Last on the list is the SR112/Depot Boundary location, which sits just east of the Miller Motorsports Park. Infrastructure will prove to be the most difficult aspect of the site, with needed upgrades to utilities. Furthermore, a small municipal airport sits north of the site, so care would need to be made to ensure that development does not cause concern for the small aircrafts. The location, however, would provide relatively easy access to medical facilities if necessary.
Incoming Speaker-elect of the House, Representative Greg Hughes (Republican – Draper), who’s district houses the current prison, used the meeting to express some frustrations about the protesters opposing any prison move to a new location—who packed the meeting to standing-room-only. “I would ask all of us…that we apply the golden rule.” He added that “if [committee members] see signs that say ‘keep it in Draper,’ I can conclude that population base must not be a concern to those people. Or that economic development, or the loss of the opportunity for economic development, would not be a concern to someone that would like to see the prison remain where it is – because those are the same words that I think I have heard from many communities on how we are moving forward.” He also reemphasized that he feels the simple “not in my backyard” argument is disingenuous to the debate.
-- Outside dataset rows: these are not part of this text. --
theorem takeMirrorPut_keeps : Keeps s (takeMirrorPut t s) := by
  unfold takeMirrorPut
  dsimp only
  split
  next h =>
    obtain ⟨hsound, htemps⟩ := recordCheck_sound h.2.1
    refine withMirror_keeps (fun ⟨hlen, hnodup⟩ => ⟨storeMirror_length hlen _, storeMirror_keys hnodup _⟩)
      (fun hmirror m hm => ?_) fun hmirror m hm => ?_
    · obtain hm | rfl := mem_storeMirror hm
      · exact hmirror m hm
      · exact hsound
    · obtain hm | rfl := mem_storeMirror hm
      · exact hmirror m hm
      · exact htemps
  next => exact .refl s

theorem takeMirrorDrop_keeps : Keeps s (takeMirrorDrop t s) := by
  unfold takeMirrorDrop
  dsimp only
  split
  · exact .refl s
  · exact filterMirror_keeps s _

/-- A session in its asker's slot or a free one (R148). -/
theorem placeSession_law {l : List Session} (hlaw : l.length ≤ 2 ∧ (l.map (·.asker)).Nodup) {x : Session}
    (hroom : l.any (·.asker == x.asker) = true ∨ l.length < 2) :
    (placeSession l x).length ≤ 2 ∧ ((placeSession l x).map (·.asker)).Nodup := by
  obtain ⟨hlen, hnodup⟩ := hlaw
  unfold placeSession
  split
  · refine ⟨by rwa [updateWhere_length], ?_⟩
    have hsame : (updateWhere (·.asker == x.asker) (fun _ => x) l).map (·.asker) = l.map (·.asker) := by
      simp only [updateWhere, List.map_map]
      refine List.map_congr_left fun y _ => ?_
      simp only [Function.comp]
      split
      next hy => exact (beq_iff_eq.mp hy).symm
      next => rfl
    rwa [hsame]
  next hnew =>
    have hmissing : ∀ y ∈ l, y.asker ≠ x.asker := by simpa using hnew
    obtain hany | hfree := hroom
    · exact absurd hany hnew
    · refine ⟨by simpa using hfree, ?_⟩
      simpa [List.nodup_append] using ⟨hnodup, hmissing⟩

theorem takeRestoreAsk_keeps : Keeps s (takeRestoreAsk t s) := by
  unfold takeRestoreAsk
  split
  next h =>
    have hplaced (x : Session) (hasker : x.asker = t.sender) : Keeps s (s.withSessions (placeSession s.sessions x)) :=
      withSessions_keeps fun hlaw => placeSession_law hlaw (by rw [hasker]; exact h.2.2.2)
    unfold openSession
    dsimp only
    have hopened := ((hplaced ⟨t.sender, (s.domain.mirror.filter (·.owner == t.sender)).map (·.record.id), 0, 0⟩
      rfl).trans (markEnded_keeps _ (· == t.sender))).trans
        (send_keeps_of_ne
          (t := ⟨t.sender, .restoreBegin, beBytes 4 s.tripNumber ++ beBytes 4 s.domain.clock ++
            beBytes 1 ((s.domain.mirror.filter (·.owner == t.sender)).map (·.record.id)).length⟩)
          (.session t.sender false true) (by simp))
    split
    · exact hopened
    · exact hopened.trans (endSession_keeps _ _)
  next => exact .refl s

theorem takeRestoreBegin_keeps : Keeps s (takeRestoreBegin t s) := by
  unfold takeRestoreBegin
  dsimp only
  split
  · exact { Keeps.refl s with }
  · exact .refl s

theorem takeRestoreEnd_keeps : Keeps s (takeRestoreEnd t s) := by
  unfold takeRestoreEnd
  split
  · split
    · have hmarked : ∀ n, Keeps s (if field t.payload 0 1 < n then setIncomplete s else s) := fun n => by
        split
        · exact { Keeps.refl s with }
        · exact .refl s
      exact (hmarked _).trans (rejoinActive_keeps _)
    · exact .refl s
  · exact .refl s

end Peer

/-! ### Commands that take a record in -/

/-- From `s` to `t` every law holds on, and each record of `t` comes from one of `s` or has an id new to the table. -/
structure Admits (s t : State) : Prop extends KeepsLaws s t where
  history : ∃ l, Survives (fun _ => True) l t.domain.custody ∧
    ∀ h ∈ l, h ∈ s.domain.custody ∨ ∀ a ∈ s.domain.custody, a.record.id ≠ h.record.id

theorem Keeps.admits {s t : State} (h : Keeps s t) : Admits s t :=
  ⟨h.toKeepsLaws, s.domain.custody, h.history, fun _ => .inl⟩

theorem Admits.trans_keeps {s t u : State} (h : Admits s t) (k : Keeps t u) : Admits s u := by
  obtain ⟨l, hl, hnew⟩ := h.history
  exact ⟨h.toKeepsLaws.trans k.toKeepsLaws, l, hl.trans k.history, hnew⟩

theorem append_admits {s : State} {h : Holding} (hnew : ¬ (s.find h.record.id).isSome = true)
    (hroom : ¬ Config.custodySlots ≤ s.domain.custody.length) (hsound : recordSound h.record)
    (htemps : s.setupLaw → recordTempsInRange h.record = true) :
    Admits s (s.withCustody (s.domain.custody ++ [h])) := by
  refine ⟨append_keeps (Bool.eq_false_iff.mpr hnew) (Nat.lt_of_not_le hroom) hsound htemps, _, .refl, fun x hx => ?_⟩
  obtain hx | hx := List.mem_append.mp hx
  · exact .inl hx
  · obtain rfl := List.mem_singleton.mp hx
    have : ∀ a ∈ s.domain.custody, a.record.id ≠ x.record.id := by simpa [State.find] using hnew
    exact .inr this

theorem taking_admits {s : State} {k : Kind} {deal : RxTelegram → State → State}
    (hdeal : ∀ m u, Admits u (deal m u)) : Admits s (taking k s deal) := by
  obtain h | ⟨m, rest, ⟨_, hrx, _⟩, h⟩ := taking_cases s k deal
  · rw [h]; exact (Keeps.refl s).admits
  · rw [h]
    have hfreed : Keeps s (s.withRx rest) := withRx_keeps fun hlen => by
      rw [hrx] at hlen
      exact (Nat.le_succ _).trans hlen
    exact ⟨hfreed.toKeepsLaws.trans (hdeal m _).toKeepsLaws, (hdeal m (s.withRx rest)).history⟩

section Admitting
variable (t : RxTelegram) (s : State)

theorem takeLoad_admits : Admits s (takeLoad t s) := by
  unfold takeLoad
  dsimp only
  split
  · exact (answer_keeps ..).admits
  split
  · exact (answer_keeps ..).admits
  split
  · exact (answer_keeps ..).admits
  split
  · exact (answer_keeps ..).admits
  next l hclass =>
    split
    · exact (answer_keeps ..).admits
    next hnew =>
      split
      · exact (answer_keeps ..).admits
      next hroom =>
        have hadmitted := append_admits (h := ⟨loadedRecord s t.payload l, s.domain.clock, .held⟩) hnew hroom
          (loadedRecord_sound s t.payload l)
          fun hlaw => loadedRecord_tempsInRange (enabledClass_inRange hlaw hclass)
        exact ((hadmitted.trans_keeps (withDrops_filter_keeps _ _)).trans_keeps (putToBuddy_keeps _ _)).trans_keeps
          (answer_keeps ..)

theorem declineReason_eq_none {k id : Nat} (h : declineReason s k id = none) :
    s.mode = .active ∧ ¬ (s.find id).isSome = true ∧ ¬ Config.custodySlots ≤ s.domain.custody.length := by
  unfold declineReason at h
  split at h
  · exact nomatch h
  next hmode =>
    split at h
    · exact nomatch h
    · split at h
      · exact nomatch h
      next hnew =>
        split at h
        · exact nomatch h
        next hroom => exact ⟨not_not.mp hmode, hnew, hroom⟩

theorem takeOffer_admits : Admits s (takeOffer t s) := by
  unfold takeOffer
  split
  · exact (Keeps.refl s).admits
  · dsimp only
    split
    next hcheck =>
      obtain ⟨hsound, htemps⟩ := recordCheck_sound hcheck
      split
      · exact (send_keeps_of_ne _ (by simp)).admits
      next hnone =>
        obtain ⟨_, hnew, hroom⟩ := declineReason_eq_none s hnone
        have hsent := (append_admits (h := arrival s t.sender (field t.payload 1 4) (recordAt t.payload 5)) hnew hroom
          hsound fun _ => htemps).trans_keeps
            (send_keeps_of_ne (t := ⟨t.sender, .accept, beBytes 6 (recordAt t.payload 5).id⟩)
              (.accept (recordAt t.payload 5).id) (by simp))
        rw [admitOffer_eq]
        dsimp only
        split
        · exact hsent
        · exact hsent.trans_keeps (acceptResolved_keeps _ _ _)
    next => exact (Keeps.refl s).admits

theorem restoredRecord_id (q : Option Nat) (r : Record) : (restoredRecord s q r).id = r.id := by
  show (addLeg r _ _).id = r.id
  rw [addLeg_frame]

theorem takeRestoreRecord_admits : Admits s (takeRestoreRecord t s) := by
  unfold takeRestoreRecord
  dsimp only
  split
  · split
    next h =>
      obtain ⟨hsound, htemps⟩ := recordCheck_sound h.2.1
      split
      next =>
        have hmarked : Keeps s (setIncomplete s) := { Keeps.refl s with }
        exact hmarked.admits
      next hfits =>
        rw [not_or, ← restoredRecord_id s (seqOf (field t.payload 0 4)) (recordAt t.payload 4)] at hfits
        obtain ⟨hsound', htemps'⟩ := restoredRecord_sound (s := s) (q := seqOf (field t.payload 0 4)) hsound htemps
        have hadmitted := append_admits (s := s)
          (h := ⟨restoredRecord s (seqOf (field t.payload 0 4)) (recordAt t.payload 4), s.domain.clock, .held⟩)
          hfits.1 hfits.2 hsound' fun _ => htemps'
        exact hadmitted.trans_keeps (withDrops_filter_keeps _ _)
    next => exact (Keeps.refl s).admits
  · exact (Keeps.refl s).admits

end Admitting

end Sys2Proof.Machine
end

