theorem takeLoad_deals (hrunning : s.running = true) : Deals s (takeLoad t s) := by
  unfold takeLoad
  dsimp only
  split
  · exact (answer_calm ..).deals
  split
  · exact (answer_calm ..).deals
  next hrefusal =>
    repeat' split
    · exact (answer_calm ..).deals
    · exact (answer_calm ..).deals
    · exact (answer_calm ..).deals
    · exact (answer_calm ..).deals
    next l _ hnew _ =>
      have hadmitted := append_deals s (h := ⟨loadedRecord s t.payload l, s.domain.clock, .held⟩) hrunning
        (.inl (active_of_refusal hrefusal)) hnew nofun (Nat.le_refl _)
      have hlisted := hadmitted.trans (withDrops_calm _ (s.domain.drops.filter (· ≠ field t.payload 0 6))).deals
      exact (hlisted.trans (putToBuddy_sends ..).calm.deals).trans (answer_calm ..).deals

theorem openOffer_deals {h : Holding} {k target requester : Nat} (hrunning : s.running = true)
    (hmode : s.mode = .active) (hmem : h ∈ s.domain.custody) (hheld : h.state = .held)
    (hroom : ¬ Config.offerSlots ≤ s.offers.length) :
    Deals s (openOffer s h k target requester) := by
  have hopened : Deals s (s.offerOpened h.record.id k target requester) :=
    { Deals.refl s with
      place := .inr (.inl (List.ne_nil_of_mem hmem))
      opened := fun _ => .inr hmode
      matched := fun hmatch => hmatch.open hmem hheld rfl (Nat.lt_of_not_le hroom)
      listed := fun hmatch _ => by
        obtain ⟨hlen, hnodup, _⟩ := (hmatch hrunning hmode).open hmem hheld
          (o := ⟨h.record.id, target, requester, k, .sending⟩) rfl (Nat.lt_of_not_le hroom)
        exact ⟨hlen, hnodup⟩
      accounts := fun hle y hy => by
        obtain ⟨x, hx, rfl⟩ := List.mem_map.mp hy
        split <;> exact hle x hx }
  have hsent := hopened.trans (send_sends _ (offerTelegram s h k target) (.offer h.record.id)).calm.deals
  rw [openOffer_eq]
  dsimp only
  split
  · exact hsent
  · exact hsent.trans (offerResolved_deals ..)

theorem takeMove_deals (hrunning : s.running = true) : Deals s (takeMove t s) := by
  unfold takeMove
  dsimp only
  split
  · exact (answer_calm ..).deals
  split
  · exact (answer_calm ..).deals
  next hrefusal =>
    split
    · exact (answer_calm ..).deals
    split
    · exact (answer_calm ..).deals
    next h hfind =>
      repeat' split
      · exact (answer_calm ..).deals
      · exact (answer_calm ..).deals
      · exact (answer_calm ..).deals
      · exact (answer_calm ..).deals
      next hheld _ hroom _ _ _ =>
        exact openOffer_deals s hrunning (active_of_refusal hrefusal) (List.mem_of_find?_eq_some hfind)
          (not_not.mp hheld) hroom
      · exact (answer_calm ..).deals

theorem takeRelease_deals : Deals s (takeRelease t s) := by
  unfold takeRelease
  dsimp only
  split
  · exact (answer_calm ..).deals
  split
  · exact (answer_calm ..).deals
  split
  · exact (answer_calm ..).deals
  split
  · exact (answer_calm ..).deals
  next h hfind =>
    split
    · exact (answer_calm ..).deals
    next hheld =>
      have hreleasing := setState_deals s (st := .releasing) hfind (by simp [not_not.mp hheld]) nofun
      have hsent := hreleasing.trans (send_sends _ (replyTelegram t.sender .release .ok 0 0 (certificateBytes s h 0))
        (.certificate (field t.payload 0 6))).calm.deals
      split
      · exact hsent
      · exact hsent.trans (certificateResolved_deals ..)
Hughes would also acknowledge that most state purchases of land and construction of facilities don’t have this same level of public input, but that the moving of a prison is a complex and passionate topic.
The Speaker-elect also seemed to issue an ultimatum to the crowd, saying that “if we were to decide that this was just too hard to do [politically]…just know this, you have not decided not to move a prison, you’ve decided to revert back to what the process would look like without the Prison Relocation Commission…We don’t want that”—possibly meaning that if the public refuses to support efforts to move the prison out of Draper, the legislature might act on its own to do so. He would quickly add that he thought that it was good that the commission exists and that he supports the process as is, noting that public input was vital to the process.
Hughes, no doubt, felt compelled to make the comments after approximately 100 protesters packed the committee room asking that the prison remain in Draper. During the hearing itself, tensions sometimes bubbled to the surface—for instance, during the presentation of the disadvantages of the Tooele location, a member of the audience broke decorum rules by shouting that there was no water at at the location.
Representative Brad Wilson (Republican – Kaysville) said in a prepared statement that keeping the state prison where it currently stands isn’t a free option. According to Wilson, if the prison were to move, $1.8 billion in economic growth and 30,000 new jobs could be created based on conservative estimates.
Wilson would also add that the current facility has grown organically over the past 70 years, resulting in inefficiencies and redundancies that cost the state and do a disservice to both prison staff and inmates. Wilson pointed to waiting lists for vocational training, designed to reduce recidivism, as a prime example of how the state can modernize corrections at a new facility.
Finally, it was also noted that 3,000 new beds need to be added to the state’s prison system, which will cost $783 million in new construction and maintenance.
The Commission would close by settling on moving into the next phase of the process, receiving public comment on the three remaining locations. The committee also noted that it would consider other possible locations if property owners were willing to step forward.